The old Mentat nodded, his leathery skin reflecting the harsh sun. “You handled yourself with an air of true honor and nobility, my Duke, and House Atreides has gained widespread respect. That is a victory you must never discount.”
Leto looked up at the tall towers of Castle Caladan looming high on
the cliff. His Castle, his home.
He thought of the ancient traditions of his Great House, and how he would build on them. In his royal station he was an axis upon which millions of lives revolved. The life of a simple fisherman might have been easier, after all, and more peaceful— but not for him. He would always be Duke Leto Atreides. He had his name, his title, his friends. And life was good.
“Come, young masters,” Thufir Hawat said. “It’s time for another lesson.”
In high spirits, Leto and Rhombur followed the Master of Assassins back up to the Castle.
AFTERWORD
For more than a decade there had been rumors that I would write another novel set in my father’s Dune universe, a sequel to the sixth book in the series, CHAPTERHOUSE: DUNE. I had published a number of acclaimed science fiction novels, but wasn’t sure I wanted to tackle something so immense, so daunting. After all, DUNE is a magnum opus that stands as one of the most complex, multilayered novels ever written. A modern-day version of the myth of the dragon’s treasure, DUNE is a tale of great sandworms guarding a precious treasure of melange, the geriatric spice. The story is a magnificent pearl with layers of luster running deep beneath its surface, all the way to its core.
At the time of my father’s untimely death in 1986, he was beginning to think about a novel that carried the working title DUNE 7, a project he had sold to Berkley Books, but on which there were no known notes or outlines. Dad and I had spoken in general terms about collaborating on a Dune novel one day in the future, but we’d set no date, had established no specific details or direction. It would be sometime after he completed DUNE 7 and other projects.

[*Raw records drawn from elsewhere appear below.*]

/-- A set of terminator keys (R82). -/
structure TermSet where
  enter : Bool
  f1    : Bool
  f2    : Bool
  deriving DecidableEq, Repr

/-- The entry record (R82), with the timeouts in ms from which timers are converted (R92) and the terminator kept for the result
(R90). A timer is `none` when stopped, `some n` when running with n frames to go; `some 0` is a timer whose expiry is due. -/
structure Entry where
  kind     : EntryKind
  owner    : PosId
  min      : Nat
  max      : Nat
  terms    : TermSet
  echo     : Bool
  state    : EntryState
  digits   : List Nat
  count    : Nat
  ignored  : Nat
  arming   : Option Nat
  firstMs  : Nat
  interMs  : Nat
  firstKey : Option Nat
  interKey : Option Nat
  total    : Option Nat
  blockWait : Option Nat
  block    : List Byte
  endKey   : Option Nat
  deriving DecidableEq, Repr

/-- Working state of a keypad context: Key Scanner (R72) and Entry Engine (R82). `keys` follows the virtual keys of the reported
form: keys 0 to 15 in OPEN form; keys 10 to 15, then DIGIT, in MASKED form. -/
structure Keypad where
  reported : ScanForm
  keys     : List KeyState
  n        : Nat
  wanted   : ScanForm
  entry    : Option Entry
  deriving DecidableEq, Repr

/-! ### Readers (R103, R104) -/

/-- A capture rule (R103): start code or NONE, end codes, count. -/
structure TrackRule where
  start : Option Byte
  ends  : List Byte
  count : Nat
  deriving DecidableEq, Repr

/-- The capture rules of tracks 1 to 3 (R39). -/
structure Rules where
  t1 : TrackRule
  t2 : TrackRule
  t3 : TrackRule
  deriving DecidableEq, Repr

/-- A set of tracks: a track mask (R105), or the tracks seen (R117). -/
structure TrackSet where
  t1 : Bool
  t2 : Bool
  t3 : Bool
  deriving DecidableEq, Repr

inductive TrackState
  | seeking
  | collecting
  | ended
  deriving DecidableEq, Repr

inductive EndedBy
  | endCode
  | count
  | trackEnd
  | truncated
  deriving DecidableEq, Repr

/-- The reader's status of a track, from TRACK_END (R111). -/
inductive ReaderStatus
  | ok
  | noData
  | lrcBad
  deriving DecidableEq, Repr

/-- A track record (R104). `taken`: a character was taken in COLLECTING (R113). -/
structure TrackRec where
  track      : Nat
  rule       : TrackRule
  state      : TrackState
  endedBy    : Option EndedBy
  startFound : Bool
  taken      : Bool
  status     : Option ReaderStatus
  parity     : Bool
  buffer     : List Byte
  deriving DecidableEq, Repr

inductive CaptureState
  | armed
  | capturing
  deriving DecidableEq, Repr

/-- The capture record (R104); a capture state of IDLE is its absence. -/
structure Capture where
  state      : CaptureState
  owner      : PosId
  mask       : TrackSet
  armTimer   : Option Nat
  limitTimer : Option Nat
  tracks     : List TrackRec
  deriving DecidableEq, Repr

/-- Working state of a reader context (R104). -/
structure Reader where
  card      : CardState
  capture   : Option Capture
  seen      : TrackSet
  discarded : Nat
  deriving DecidableEq, Repr

/-! ### Chip Channel (R118) -/

inductive Session
  | off
  | starting
  | ready
  | sending
  | awaiting
  deriving DecidableEq, Repr

/-- Working state of a hybrid reader: what it reported (R39) and the chip session record (R118). -/
structure Chip where
  reportedLatch : Reported
  reportedPower : Reported
  session       : Session
  owner         : Option PosId
  wantedLatch   : Bool
  wantedPower   : Bool
  discardLate   : Bool
  powerSeen     : Bool
  atr           : List Byte
  atrWait       : Option Nat
  exchanges     : Nat
  command       : List Byte
  unitsSent     : Nat
  response      : List Byte
  overrun       : Bool
  respTimer     : Option Nat
  deriving DecidableEq, Repr

/-! ### Contexts (R39) and positions (R59) -/

/-- Identity and behaviour fields (R39); the fields a kind does not have are absent. -/
structure Profile where
  line        : LineId
  address     : Nat
  kind        : DropKind
  q           : Nat
  d           : Option Nat
  rules       : Option Rules
  chipTimeout : Option Nat
  deriving DecidableEq, Repr

/-- Reported features (R48). -/
structure Features where
  display : Bool
  lamps   : Nat
  deriving DecidableEq, Repr

/-- An indicator image, in the shape of its context's kind (R59, R65). -/
inductive Image
  | blank
  | keypad (chars : Vector Byte 16) (lamps : Vector Lamp 4)
  | reader (bezel : Lamp)
  deriving DecidableEq, Repr
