-- ==== Sys2Proof/Machine/Check.lean ====
section
/-! DEFINITION. The form every request takes (R165, step 4): a list of checks in the order of its rule, of which the first that fails
decides the refusal, and an effect that is taken only when all pass. -/

namespace Sys2Proof.Machine

/-- A check of a request: what it found, or the refusal code with the field code of the field refused (0: no field, log 21). -/
abbrev Check (α : Type) := Except (RefusalCode × Nat) α

/-- The items of an ACCEPTED reply: item i (from 0) is field code i + 1. -/
abbrev Items := List (Option (List Byte))

/-- One condition of a check order. -/
def need (c : Prop) [Decidable c] (code : RefusalCode) (field : Nat := 0) : Check Unit :=
  if c then .ok () else .error (code, field)

/-- One value of a check order: a value out of range, or an absent pointer, refuses. -/
def want {α : Type} (o : Option α) (code : RefusalCode) (field : Nat := 0) : Check α :=
  match o with
  | some a => .ok a
  | none => .error (code, field)

/-- A field that may be left out. -/
def wantOpt {α : Type} (read : Nat → Option α) (n : Option Nat) (code : RefusalCode) (field : Nat := 0) : Check (Option α) :=
  match n with
  | none => .ok none
  | some n => (want (read n) code field).map some

/-- A request: refused with the part as it was, or taken with its reply's items. -/
def judge {α : Type} (p : Part) (check : Check α) (run : α → Part × Items) : Part × Answer :=
  match check with
  | .error r => (p, .refused r.1 r.2)
  | .ok a => ((run a).1, .accepted (run a).2)

/-- Claims on a context are taken while its line is RUN, with or without a stop pending, and no loop test has been accepted there and
not yet ended (R84, R105, R119, R154). -/
def Part.takesClaims (p : Part) (c : CtxId) : Bool := (p.lineOf c).state == .run && (p.lineOf c).loop.state == .noTest

end Sys2Proof.Machine
end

In ensuing years I thought about my late father’s uncompleted series, especially after I concluded a five-year project writing DREAMER OF DUNE, a biography of this complex, enigmatic man— a biography which required that I analyze the origins and themes of the Dune series. After long consideration it seemed to me that it would be fascinating to write a book based upon the events he had described so tantalizingly in the Appendix to DUNE, a new novel in which I would go back ten thousand years to the time of the Butlerian Jihad, the legendary Great Revolt against thinking machines. That had been a mythical time in a mythical universe, a time when most of the Great Schools had been formed, including the Bene Gesserit, the Mentats, and the Swordmasters.